## Work to complete
Using the records below, write out again exactly the lines that begin at the line containing "open Sys2Proof.Machine Sys2Proof.Safety" and end at the line containing "rw [shiftIn_eq]", and no other lines.

## Task input
-- ==== Sys2Proof/Laws/Receiver.lean ====
section
/-! SUPPORT. What the receiver makes of the bits it hears outside a slot's turn: the search (R3) and the count to the compare of CONFIRM
(R4). -/

namespace Sys2Proof.Laws

open Sys2Proof.Machine Sys2Proof.Safety

/-! ## The last bits received -/

theorem lastEighteen_append (l m : List Bool) : lastEighteen (lastEighteen l ++ m) = lastEighteen (l ++ m) := by
  simp only [lastEighteen]
  rw [← List.drop_append_of_le_length (by omega), List.drop_drop]
  congr 1
  simp only [List.length_append, List.length_drop]
  omega

theorem lastEighteen_of_short {l : List Bool} (h : l.length ≤ 18) : lastEighteen l = l := by
  simp [lastEighteen, Nat.sub_eq_zero_of_le h]

theorem lastEighteen_length (l : List Bool) : (lastEighteen l).length ≤ 18 := by
  simp only [lastEighteen, List.length_drop]; omega

theorem shiftIn_eq (last : List Bool) (b : Bool) : shiftIn last b = lastEighteen (last ++ [b]) := by
  simp [shiftIn, lastEighteen]

theorem ringBits_length (w : RingWord) : (ringBits w).length = 18 := by simp [ringBits]

/-- The last 18 bits are a word's exactly when the word's bits are what was received last. -/
theorem lastEighteen_eq_iff {l : List Bool} (w : RingWord) : lastEighteen l = ringBits w ↔ ringBits w <:+ l := by
  constructor
  · intro h; rw [← h]; exact List.drop_suffix _ _
  · intro h
    obtain ⟨p, rfl⟩ := h
    simp [lastEighteen, ringBits_length]

/-! ## The search -/

/-- Bits heard in SEARCH after which the pattern was nowhere the last to be received. -/
theorem hearBits_unmatched (bits : List Bool) (passed : Nat) (r : Receiver) (hm : r.mode = .search)
    (hs : bits ≠ [] ∨ r.lastBits.length ≤ 18)
    (hn : ∀ k, 0 < k → k ≤ bits.length → ¬ringBits syncPattern <:+ r.lastBits ++ bits.take k) :
    hearBits passed bits r = { r with lastBits := lastEighteen (r.lastBits ++ bits) } := by
  induction bits generalizing passed r with
  | nil =>
    have h : r.lastBits.length ≤ 18 := by simpa using hs
    simp [hearBits, lastEighteen_of_short h]
  | cons b rest ih =>
    have hb : ¬shiftIn r.lastBits b = ringBits syncPattern := by
      rw [shiftIn_eq, lastEighteen_eq_iff]; simpa using hn 1 (by omega) (by simp)
    have h1 : hearBit passed b r = { r with lastBits := lastEighteen (r.lastBits ++ [b]) } := by
      simp only [hearBit, hm, if_neg hb]
      rw [shiftIn_eq]
    rw [hearBits, h1, ih (passed + 1) { r with lastBits := lastEighteen (r.lastBits ++ [b]) } hm (.inr (lastEighteen_length _))]
    · simp only [lastEighteen_append, List.append_assoc, List.singleton_append]
    · intro k hk hl hsuf
      refine hn (k + 1) (by omega) (by simpa using hl) ?_
      rw [← lastEighteen_eq_iff] at hsuf ⊢
      simpa only [lastEighteen_append, List.append_assoc, List.singleton_append, List.take_succ_cons] using hsuf

/-- Bits heard in CONFIRM before the compare falls due: they are counted and kept. -/
theorem hearBits_counting (bits : List Bool) (passed : Nat) (r : Receiver) (hm : r.mode = .confirm) (hp : r.position < 576)
    (hs : bits ≠ [] ∨ r.lastBits.length ≤ 18) (hn : ∀ k, 0 < k → k ≤ bits.length → (r.position + k) % 576 ≠ 18) :
    hearBits passed bits r =
      { r with position := (r.position + bits.length) % 576, lastBits := lastEighteen (r.lastBits ++ bits) } := by
  induction bits generalizing passed r with
  | nil =>
    have h : r.lastBits.length ≤ 18 := by simpa using hs
    simp [hearBits, lastEighteen_of_short h, Nat.mod_eq_of_lt hp]
  | cons b rest ih =>
    have h1 : hearBit passed b r =
        { r with position := (r.position + 1) % 576, lastBits := lastEighteen (r.lastBits ++ [b]) } := by
      simp only [hearBit, hm, if_pos (hn 1 (by omega) (by simp)), shiftIn_eq]
    rw [hearBits, h1, ih (passed + 1) { r with position := (r.position + 1) % 576, lastBits := lastEighteen (r.lastBits ++ [b]) } hm
      (Nat.mod_lt _ (by omega)) (.inr (lastEighteen_length _))]
    · simp only [lastEighteen_append, List.append_assoc, List.singleton_append, List.length_cons, Nat.mod_add_mod]
      congr 2; omega
    · intro k hk hl
      have := hn (k + 1) (by omega) (by simpa using hl)
      rw [Nat.mod_add_mod]; convert this using 2; omega

/-- Bits heard once LOCKED are counted. -/
theorem hearBits_locked (bits : List Bool) (passed : Nat) (r : Receiver) (hm : r.mode = .locked) (hp : r.position < 576) :
    hearBits passed bits r = { r with position := (r.position + bits.length) % 576 } := by
  induction bits generalizing passed r with
  | nil => simp [hearBits, Nat.mod_eq_of_lt hp]
  | cons b rest ih =>
    have h1 : hearBit passed b r = { r with position := (r.position + 1) % 576 } := by simp only [hearBit, hm]
    rw [hearBits, h1, ih (passed + 1) { r with position := (r.position + 1) % 576 } hm (Nat.mod_lt _ (by omega))]
    simp only [Nat.mod_add_mod, List.length_cons]
    congr 2; omega

theorem hearBits_append (a b : List Bool) (passed : Nat) (r : Receiver) :
    hearBits passed (a ++ b) r = hearBits (passed + a.length) b (hearBits passed a r) := by
  induction a generalizing passed r with
  | nil => rfl
  | cons x rest ih =>
    simp only [List.cons_append, hearBits, ih, List.length_cons]
    congr 1; omega

/-- All that a search over the bits of one command can do (R3). -/
theorem hearBits_search (bits : List Bool) (passed : Nat) (r : Receiver) (hm : r.mode = .search)
    (hs : bits ≠ [] ∨ r.lastBits.length ≤ 18) (hl : bits.length ≤ 576) : Searched passed bits r (hearBits passed bits r) where
  unmatched := hearBits_unmatched bits passed r hm hs
  matched := by
    intro k hk hkl hsuf hfirst
    obtain ⟨j, rfl⟩ : ∃ j, k = j + 1 := ⟨k - 1, by omega⟩
    have hj : j < bits.length := by omega
    have hsplit : bits = bits.take j ++ bits[j] :: bits.drop (j + 1) := by
      rw [List.cons_getElem_drop_succ, List.take_append_drop]
    have htake : bits.take (j + 1) = bits.take j ++ [bits[j]] := List.take_succ_eq_append_getElem hj
    have hlen : (bits.take j).length = j := by simp; omega
    have hfound : lastEighteen (r.lastBits ++ bits.take (j + 1)) = ringBits syncPattern := (lastEighteen_eq_iff _).mpr hsuf
    -- the bits before the match
    have hbefore : j = 0 ∧ bits.take j = [] ∨ hearBits passed (bits.take j) r =
        { r with lastBits := lastEighteen (r.lastBits ++ bits.take j) } := by
      by_cases h0 : j = 0
      · exact .inl ⟨h0, by simp [h0]⟩
      · refine .inr (hearBits_unmatched _ _ _ hm (.inl ?_) ?_)
        · intro hnil; rw [hnil] at hlen; exact h0 hlen.symm
        · intro i hi hil hi'
          rw [hlen] at hil
          refine hfirst i hi (by omega) ?_
          rwa [List.take_take, Nat.min_eq_left hil] at hi'
    have hat : hearBits passed (bits.take (j + 1)) r =
        { r with mode := .confirm, framing := some ((passed + (j + 1) + 558) % 576), position := 18, lastBits := ringBits syncPattern } := by
      rw [htake, hearBits_append, hlen]
      have hlast : shiftIn (hearBits passed (bits.take j) r).lastBits bits[j] = ringBits syncPattern := by
        rcases hbefore with ⟨h0, hnil⟩ | hb
        · rw [hnil, hearBits, shiftIn_eq]; rw [htake, hnil, List.nil_append] at hfound; exact hfound
        · rw [hb, shiftIn_eq, lastEighteen_append, List.append_assoc, ← htake]; exact hfound
      have hmode : (hearBits passed (bits.take j) r).mode = .search := by
        rcases hbefore with ⟨h0, hnil⟩ | hb
        · rw [hnil, hearBits, hm]
        · rw [hb]; exact hm
      have hsame : ∀ (f : Nat) (l : List Bool), { hearBits passed (bits.take j) r with
          mode := .confirm, framing := some f, position := 18, lastBits := l } =
          { r with mode := .confirm, framing := some f, position := 18, lastBits := l } := by
        intro f l
        rcases hbefore with ⟨h0, hnil⟩ | hb
        · rw [hnil, hearBits]
        · rw [hb]
      simp only [hearBits, hearBit, hmode, hlast, if_true]
      rw [hsame]
      congr 3
    have hrest : bits = bits.take (j + 1) ++ bits.drop (j + 1) := (List.take_append_drop _ _).symm
    conv_lhs => rw [hrest]
    rw [hearBits_append, hat, hearBits_counting _ _ _ rfl (show 18 < 576 by decide) (.inr (by simp [ringBits_length]))]
    · simp only [List.length_drop]
      congr 1
      rw [← hfound, lastEighteen_append, List.append_assoc, List.take_append_drop]
    · intro i hi hil
      rw [List.length_drop] at hil
      simp only
      omega

/-! ## A slot command (R4, R5, R15) -/

/-- In LOCKED a slot command is its slot's turn. -/
theorem atTurn_locked (event : SlotEvent) (slot : Slot) (effect : State → State) (s : State) (hm : s.receiver.mode = .locked) :
    atTurn event slot effect s = takeTurn event slot effect s := if_pos hm

/-- Outside LOCKED its bits pass, and it acts as a slot command of the state they leave where that is LOCKED with the slot whole. -/
theorem atTurn_unlocked (event : SlotEvent) (slot : Slot) (effect : State → State) (s : State) (hm : s.receiver.mode ≠ .locked) :
    atTurn event slot effect s =
      if (passSlot slot s).receiver.mode = .locked ∧ (passSlot slot s).receiver.position = 0
      then atTurn event slot effect (passSlot slot s) else .next (passSlot slot s) := by
  rw [atTurn, if_neg hm]
  by_cases h : (passSlot slot s).receiver.mode = .locked ∧ (passSlot slot s).receiver.position = 0
  · simp only [if_pos h, atTurn_locked _ _ _ _ h.1]
  · simp only [if_neg h]

/-- Everything a turn can do: the effect of the slot's own row, or a refusal. -/
theorem takeTurn_next {event : SlotEvent} {slot : Slot} {effect : State → State} {s t : State}
    (h : takeTurn event slot effect s = .next t) : slotEvent s slot = event ∧ t = effect s := by
  unfold takeTurn at h
  split at h
  · rename_i he; cases h; exact ⟨he, rfl⟩
  · cases h

end Sys2Proof.Laws
end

## Output for this task
open Sys2Proof.Machine Sys2Proof.Safety

/-! ## The last bits received -/

theorem lastEighteen_append (l m : List Bool) : lastEighteen (lastEighteen l ++ m) = lastEighteen (l ++ m) := by
  simp only [lastEighteen]
  rw [← List.drop_append_of_le_length (by omega), List.drop_drop]
  congr 1
  simp only [List.length_append, List.length_drop]
  omega

theorem lastEighteen_of_short {l : List Bool} (h : l.length ≤ 18) : lastEighteen l = l := by
  simp [lastEighteen, Nat.sub_eq_zero_of_le h]

theorem lastEighteen_length (l : List Bool) : (lastEighteen l).length ≤ 18 := by
  simp only [lastEighteen, List.length_drop]; omega

theorem shiftIn_eq (last : List Bool) (b : Bool) : shiftIn last b = lastEighteen (last ++ [b]) := by
  simp [shiftIn, lastEighteen]

theorem ringBits_length (w : RingWord) : (ringBits w).length = 18 := by simp [ringBits]

/-- The last 18 bits are a word's exactly when the word's bits are what was received last. -/
theorem lastEighteen_eq_iff {l : List Bool} (w : RingWord) : lastEighteen l = ringBits w ↔ ringBits w <:+ l := by
  constructor
  · intro h; rw [← h]; exact List.drop_suffix _ _
  · intro h
    obtain ⟨p, rfl⟩ := h
    simp [lastEighteen, ringBits_length]

/-! ## The search -/

/-- Bits heard in SEARCH after which the pattern was nowhere the last to be received. -/
theorem hearBits_unmatched (bits : List Bool) (passed : Nat) (r : Receiver) (hm : r.mode = .search)
    (hs : bits ≠ [] ∨ r.lastBits.length ≤ 18)
    (hn : ∀ k, 0 < k → k ≤ bits.length → ¬ringBits syncPattern <:+ r.lastBits ++ bits.take k) :
    hearBits passed bits r = { r with lastBits := lastEighteen (r.lastBits ++ bits) } := by
  induction bits generalizing passed r with
  | nil =>
    have h : r.lastBits.length ≤ 18 := by simpa using hs
    simp [hearBits, lastEighteen_of_short h]
  | cons b rest ih =>
    have hb : ¬shiftIn r.lastBits b = ringBits syncPattern := by
      rw [shiftIn_eq, lastEighteen_eq_iff]; simpa using hn 1 (by omega) (by simp)
    have h1 : hearBit passed b r = { r with lastBits := lastEighteen (r.lastBits ++ [b]) } := by
      simp only [hearBit, hm, if_neg hb]
      rw [shiftIn_eq]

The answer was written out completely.